His grasp is less than steady, but he nonetheless manages to take a sip without spilling it. The cup's return trip to the table has a rockier landing, but it touches down without falling over.

“Why are you here?” his father asks.

It's more than a fair question. When his mother was alive, Jonathan's parental contact—which even then amounted to little more than monthly phone calls—was confined to his mother, with his father listening on the other extension, but not saying much besides hello and good-bye.

Since his mother's funeral, Jonathan had been even more distant, such that the most accurate description of his paternal relationship would be that they were just shy of being estranged. He hadn't visited, and they'd spoken only a handful of times over the phone, and those conversations followed a nearly identical script:

Jonathan: How are you doing, Dad?

Dad: Still here. How's everything with you?

Jonathan: Good.

Dad: Any plans to come see your old man?

Jonathan: Sorry, but work's crazed now. Maybe next month.

Dad: Okay. 'Bye now.

The first response that pops into Jonathan's head to his father's query as to why he's visiting now, after all this time, is sarcastic—
Nice to see you, too, Dad.
The second one is a lie—
Because I missed you.
He goes with the bronze-medal answer.

“I'll be visiting a lot more from now on, Dad. I'm going to stay at the house for a little while.”

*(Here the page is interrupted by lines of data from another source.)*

/-- Any IT state fits T32. -/
theorem itFitsSet_inT32 {s : State} (ht : s.pstate.t = true) : s.itFitsSet = true := by
  simp [State.itFitsSet, ht]

/-- Settles O1: each class's bytes are fetched whole and decode as its word. -/
theorem stepRunsTheDecodedInstruction : Obligations.StepRunsTheDecodedInstruction := by
  intro s i b0 b1 b2 b3 ha hil m0 m1
  have hfirst := readBytes_two _ _ _ _ m0 m1
  refine ⟨fun ht hit hw m2 m3 hd => ?_, fun ht hwide hw hd => ?_, fun ht hwide hw m2 m3 hd => ?_⟩
  · have hf : fetch s = .next [b0, b1, b2, b3] :=
      (fetch_inA32 s ha ht).trans (fetchA32_next s _ (readBytes_four _ _ _ _ _ _ m0 m1 m2 m3) hw)
    exact step_of_fetch_decode hf hil (by simp [State.itFitsSet, hit]) (by rw [ht, decode, hd, Decoded.ofOption])
  · have hf : fetch s = .next [b0, b1] := (fetch_inT32 s ha ht).trans (fetchT32_narrow s b0 b1 hfirst hwide hw)
    exact step_of_fetch_decode hf hil (itFitsSet_inT32 ht) (by simp [ht, decode, hwide, hd, Decoded.ofOption])
  · have hf : fetch s = .next [b0, b1, b2, b3] :=
      (fetch_inT32 s ha ht).trans ((fetchT32_wide s b0 b1 hfirst hwide hw).trans
        (fetchSecondHalf_next s _ _ (readBytes_two _ _ _ _ m2 m3)))
    exact step_of_fetch_decode hf hil (itFitsSet_inT32 ht) (by simp [ht, decode, hwide, hd, Decoded.ofOption])

end Sys2Proof.Machine
end

section
/-! SUPPORT. Exception returns: which are legal, and what ANDS to the PC restores. -/

namespace Sys2Proof.Machine

/-! ### Illegal return events -/

/-- Every mode number has M[4] set: the numbers without it are those of AArch64 (10_state.md R34, R36). -/
theorem number_bit4 (m : Mode) : m.number.getLsbD 4 = true := by
  cases m <;> rfl

/-- The configuration is asked only from EL2 and EL3 (43_and_r_operation.md R169). -/
theorem configAllows_iff (p : PState) (target : Mode) :
    configAllows p target = true ↔
      (2 ≤ p.el.toNat → Config.securityAllows p.mode.number p.el target.number = true) := by
  rw [configAllows, Bool.or_eq_true, decide_eq_true_iff, or_iff_not_imp_left, not_lt]

/-- The modes of EL1 or EL3 are at no higher level than any mode but User. -/
theorem privilegedLevel_le_iff (p : PState) (h : p.mode.hasLevel p.el = true) :
    (privilegedLevel p).toNat ≤ p.el.toNat ↔ 1 ≤ p.el.toNat := by
  unfold privilegedLevel
  cases hm : p.mode with
  | user => simp
  | hyp => simp
  | monitor =>
    have hel : p.el = 3#2 := by simpa [hm, Mode.hasLevel] using h
    cases Config.el3UsesAArch32 <;> simp [hel]
  | _ =>
    have hel : p.el = 1#2 ∨ p.el = 3#2 := by simpa [hm, Mode.hasLevel] using h
    obtain hel | hel := hel <;> simp [hel]

/-- A target that is implemented and at no higher level than the mode the return leaves. -/
theorem returnLevel_le_and_implemented_iff (p : PState) (target : Mode) (h : p.mode.hasLevel p.el = true) :
    (returnLevel p target).toNat ≤ p.el.toNat ∧ target.implemented = true ↔
      target = .user ∨ (target = .hyp ∧ Config.haveEL2 = true ∧ 2 ≤ p.el.toNat) ∨
        (target = .monitor ∧ p.el.toNat = 3) ∨
        (target ∈ [Mode.fiq, .irq, .supervisor, .abort, .undefined, .system] ∧ 1 ≤ p.el.toNat) := by
  have hpriv := privilegedLevel_le_iff p h
  cases target with
  | user => simp [returnLevel, Mode.implemented]
  | hyp => simp [returnLevel, Mode.implemented, and_comm]
  | monitor =>
    have := p.el.isLt
    have hel : 3 ≤ p.el.toNat ↔ p.el.toNat = 3 := by omega
    simp [returnLevel, Mode.implemented, hel]
  | _ => simp [returnLevel, Mode.implemented, hpriv]

/-- Settles O41: the conditions of a legal return, with the levels worked out for each target. -/
theorem illegalReturnEvents : Obligations.IllegalReturnEvents := by
  intro p spsr
  refine ⟨fun h4 => ?_, fun hn => ?_, returnTarget_number p spsr, fun hlevel target hnum => ?_⟩
  · refine Option.eq_none_iff_forall_ne_some.mpr fun target h => ?_
    have hbit := number_bit4 target
    rw [returnTarget_number p spsr target h, BitVec.getLsbD_extractLsb'] at hbit
    exact ne_true_of_eq_false h4 hbit
  · refine Option.eq_none_iff_forall_ne_some.mpr fun target h => ?_
    rw [(ofNumber_eq_some_iff _ target).mpr (returnTarget_number p spsr target h)] at hn
    cases hn
  · rw [returnTarget_eq_some_iff, and_iff_right hnum, ← and_assoc, returnLevel_le_and_implemented_iff p target hlevel,
      configAllows_iff]

/-! ### The effect of a return -/

/-- The mode, the level and IL after a return: the target's where it is legal, else as they were with IL set. -/
theorem returnMode_cases (p : PState) (spsr : Word) :
    (∃ target, returnTarget p spsr = some target ∧ target.number = spsr.extractLsb' 0 5 ∧
        (returnMode p spsr).mode = target ∧ (returnMode p spsr).el = returnLevel p target ∧
        (returnMode p spsr).il = spsr.getLsbD 20) ∨
      (returnTarget p spsr = none ∧ (returnMode p spsr).mode = p.mode ∧ (returnMode p spsr).el = p.el ∧
        (returnMode p spsr).il = true) := by
  unfold returnMode
  cases h : returnTarget p spsr with
  | some target => exact .inl ⟨target, rfl, returnTarget_number p spsr target h, rfl, rfl, rfl⟩
  | none => exact .inr ⟨rfl, rfl, rfl, rfl⟩

/-- The pc of a return, as a number. -/
theorem exceptionReturn_pc_toNat (s : State) (a spsr : Word) :
    (exceptionReturn s a spsr).pc.toNat =
      if spsr.getLsbD 5 then a.toNat / 2 * 2 else a.toNat / 4 * 4 := by
  rw [exceptionReturn_pc, apply_ite BitVec.toNat, alignHalf_toNat, alignWord_toNat, spsrT]

/-- The GE field of an SPSR, as a number. -/
theorem spsrGE_toNat (spsr : Word) : (spsr.extractLsb' 16 4).toNat = spsr.toNat / 2 ^ 16 % 16 := by
  rw [BitVec.extractLsb'_toNat, Nat.shiftRight_eq_div_pow]

/-- ANDS to the PC in a mode with an SPSR that is not Hyp is an exception return. -/
theorem aluExceptionReturn_of_spsr {s : State} (a : Word) {spsr : Word} (hm : s.pstate.mode ≠ .hyp)
    (hs : s.currentSpsr = some spsr) : aluExceptionReturn s a = .next (exceptionReturn s a spsr) := by
  rw [aluExceptionReturn, if_neg hm, hs]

“Your mother will be happy about that.”

Jonathan searches his father's face for some tell that he meant the comment facetiously, but he looks serious as a heart attack.

“Mom's dead. Don't you remember?”

Jonathan's father offers only a shrug. If he had forgotten, the news of his wife's passing appears not to be all that distressing.

“Tonight is my twenty-fifth high-school reunion,” Jonathan says to change the subject to something grounded in reality.

“That's nice.”

“I hope so. Remember Brian Shuster? I'm not sure if he'll be there, but I'm hoping he will be.”

Jonathan had read somewhere that people with dementia have an easier time recalling distant memories. Perhaps his father remembered Brian, who had been Jonathan's inseparable best friend throughout the 1980s, more clearly than the fact his own wife had died this past March.

Jonathan's reference to Brian Shuster, however, is met with a blank stare. He might as well be speaking Chinese.